To express 360 as a product of prime factors, we can use the prime factorization method. Here’s the process:  

  1. Divide 360 by the smallest prime number, which is 2. 360 ÷ 2 = 180  
  2. Divide the result (180) by 2 again. 180 ÷ 2 = 90  
  3. Continue dividing by 2 until you get an odd number. 90 ÷ 2 = 45
  4. Now, divide the odd number (45) by the next smallest prime number, which is 3. 45 ÷ 3 = 15
  5. Divide 15 by 3 again. 15 ÷ 3 = 5  
  6. Finally, divide 5 by itself. 5 ÷ 5 = 1

Therefore, the prime factorization of 360 is:

360 = 2 * 2 * 2 * 3 * 3 * 5 = 2³ * 3² * 5

Question 2:

Is the pair of linear equations 3x – 5y = 7 and 6x – 10y = 13 inconsistent? Justify your answer.

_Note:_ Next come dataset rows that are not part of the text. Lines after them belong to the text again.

-- ==== Sys2Proof/Machine/Bus.lean ====
section
/-! DEFINITION. The host's side of the block: the register map, host reads and writes, commands, resets
(10_state.md R21, R47 to R51; 20_memory.md R61, R72; 30_encoding.md R96). -/

namespace Sys2Proof.Machine

/-! ### The register map -/

/-- The offset of a register (10_state.md R21). -/
def regOffset : Reg → BitVec 8
  | .cmd => 0x00
  | .status => 0x04
  | .width => 0x08
  | .height => 0x0C
  | .bsize => 0x10
  | .thresh => 0x14
  | .gridw => 0x18
  | .gridh => 0x1C
  | .grid => 0x20
  | .cap => 0x24
  | .seq => 0x28
  | .srcLen => 0x2C
  | .srcPos => 0x30
  | .chunkLen => 0x34
  | .accLen => 0x38
  | .errSeq => 0x3C
  | .inWidth => 0x40
  | .inHeight => 0x44
  | .arg => 0x48
  | .result => 0x4C

/-- Every register, in offset order. -/
def allRegs : List Reg :=
  [.cmd, .status, .width, .height, .bsize, .thresh, .gridw, .gridh, .grid, .cap]
    ++ [.seq, .srcLen, .srcPos, .chunkLen, .accLen, .errSeq, .inWidth, .inHeight, .arg, .result]

/-- The register at an offset; none at the reserved offsets 0x50 .. 0xFF (10_state.md R21). -/
def regAt (off : BitVec 8) : Option Reg := allRegs.find? (fun r => regOffset r == off)

/-- What a host read of a register returns: its host-visible bits, 0 elsewhere; 0 for CMD (10_state.md R48). -/
def regValue (s : State) : Reg → Word
  | .cmd => 0
  | .status => statusWord s.status
  | .width => s.width.setWidth 32
  | .height => s.height.setWidth 32
  | .bsize => s.bsize.setWidth 32
  | .thresh => s.thresh.setWidth 32
  | .gridw => s.gridw
  | .gridh => s.gridh
  | .grid => s.grid
  | .cap => s.cap
  | .seq => s.seq
  | .srcLen => s.srcLen
  | .srcPos => s.srcPos
  | .chunkLen => s.chunkLen
  | .accLen => s.accLen
  | .errSeq => s.errSeq
  | .inWidth => s.inWidth.setWidth 32
  | .inHeight => s.inHeight.setWidth 32
  | .arg => s.arg
  | .result => s.result

/-- What a host read of an aligned offset returns; 0 at a reserved one (10_state.md R48). -/
def offsetValue (s : State) (off : BitVec 8) : Word :=
  match regAt off with
  | none => 0
  | some r => regValue s r

/-! ### Register writes -/

/-- CFG_VALID and the derived sizes cleared (10_state.md R50). -/
def clearDerived (s : State) : State :=
  { s with gridw := 0, gridh := 0, grid := 0, cap := 0, status := { s.status with cfgValid := false } }

/-- A host write of a geometry register: ignored while a stream is open, else stored, and the configuration with it
cleared (10_state.md R50). -/
def geometryWrite (s : State) (store : State → State) : State :=
  if s.status.mode ≠ .idle then s else clearDerived (store s)

/-- A host write of a register other than CMD (10_state.md R49 to R51): RO registers ignore it. -/
def storeReg (r : Reg) (v : Word) (s : State) : State :=
  match r with
  | .width => geometryWrite s fun t => { t with width := v.setWidth 16 }
  | .height => geometryWrite s fun t => { t with height := v.setWidth 16 }
  | .bsize => geometryWrite s fun t => { t with bsize := v.setWidth 16 }
  | .thresh => geometryWrite s fun t => { t with thresh := v.setWidth 8 }
  | .srcLen => if s.status.mode = .enc then s else { s with srcLen := v }
  | .inWidth => { s with inWidth := v.setWidth 16 }
  | .inHeight => { s with inHeight := v.setWidth 16 }
  | .arg => { s with arg := v }
  | .cmd => s
  | .status => s
  | .gridw => s
  | .gridh => s
  | .grid => s
  | .cap => s
  | .seq => s
  | .srcPos => s
  | .chunkLen => s
  | .accLen => s
  | .errSeq => s
  | .result => s

/-- A word written to CMD (10_state.md R47; 30_encoding.md R96). The error gate is in the commands (log 7). -/
def runCommand (w : Word) (s : State) : Host.Outcome State Fault Refusal :=
  match decode w with
  | .error _ => illegalCommand s
  | .ok i => exec i s

/-- A host write at an aligned offset; ignored at a reserved one (10_state.md R47, R49). -/
def writeOffset (off : BitVec 8) (v : Word) (s : State) : Host.Outcome State Fault Refusal :=
  match regAt off with
  | none => .next s
  | some .cmd => runCommand v s
  | some r => .next (storeReg r v s)

/-! ### Host accesses -/

/-- A defined register cycle: a whole 32-bit word at a multiple of 4 (20_memory.md R61). -/
abbrev wordCycle (off : BitVec 8) (bytes : Nat) : Prop := bytes = 4 ∧ off.toNat % 4 = 0

/-- What may happen while BUSY = 1: a read of STATUS (70_reset_and_hazards.md R297), and a reset (log 9). -/
def allowedWhileBusy : HostAccess → Bool
  | .readReg off bytes => off == regOffset .status && bytes == 4
  | .writeReg _ _ _ => false
  | .readMem _ _ => false
  | .writeMem _ _ _ => false
  | .hardReset => true
  | .powerOn => true

/-- One host access or reset event. -/
def hostAccess (p : Params) (a : HostAccess) (s : State) : Host.Outcome State Fault Refusal :=
  if s.status.busy && !allowedWhileBusy a then .refused .accessWhileBusy
  else
    match a with
    | .readReg off bytes =>
      if wordCycle off bytes then .next { s with busData := offsetValue s off } else .refused (.registerCycle off bytes)
    | .writeReg off bytes v =>
      if wordCycle off bytes then writeOffset off v s else .refused (.registerCycle off bytes)
    | .readMem sp a =>
      if a < spaceBytes p sp then
        let r := (s.mem sp).readByte a s.draws
        .next { s with draws := r.2, busData := r.1.setWidth 32 }
      else .refused (.memoryCycle sp a)
    | .writeMem sp a b =>
      if a < spaceBytes p sp then .next (s.setMem sp ((s.mem sp).write a b)) else .refused (.memoryCycle sp a)
    | .hardReset => .next (resetRegisters s)
    | .powerOn => .next (powerOn s)

/-- One step: the next host access; with none pending the engine waits (70_reset_and_hazards.md R291; log 1). -/
def hostStep (p : Params) (s : State) : Host.Outcome State Fault Refusal :=
  match s.pending with
  | [] => .next s
  | a :: rest => hostAccess p a { s with pending := rest }

/-- The host access that issues a command word (10_state.md R47). -/
def issue (w : Word) : HostAccess := .writeReg (regOffset .cmd) 4 w

end Sys2Proof.Machine
end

To determine if the pair of linear equations is inconsistent, we can compare their coefficients. If the coefficients of x and y in one equation are proportional to the coefficients of x and y in the other equation, but the constant terms are not proportional, then the system is inconsistent.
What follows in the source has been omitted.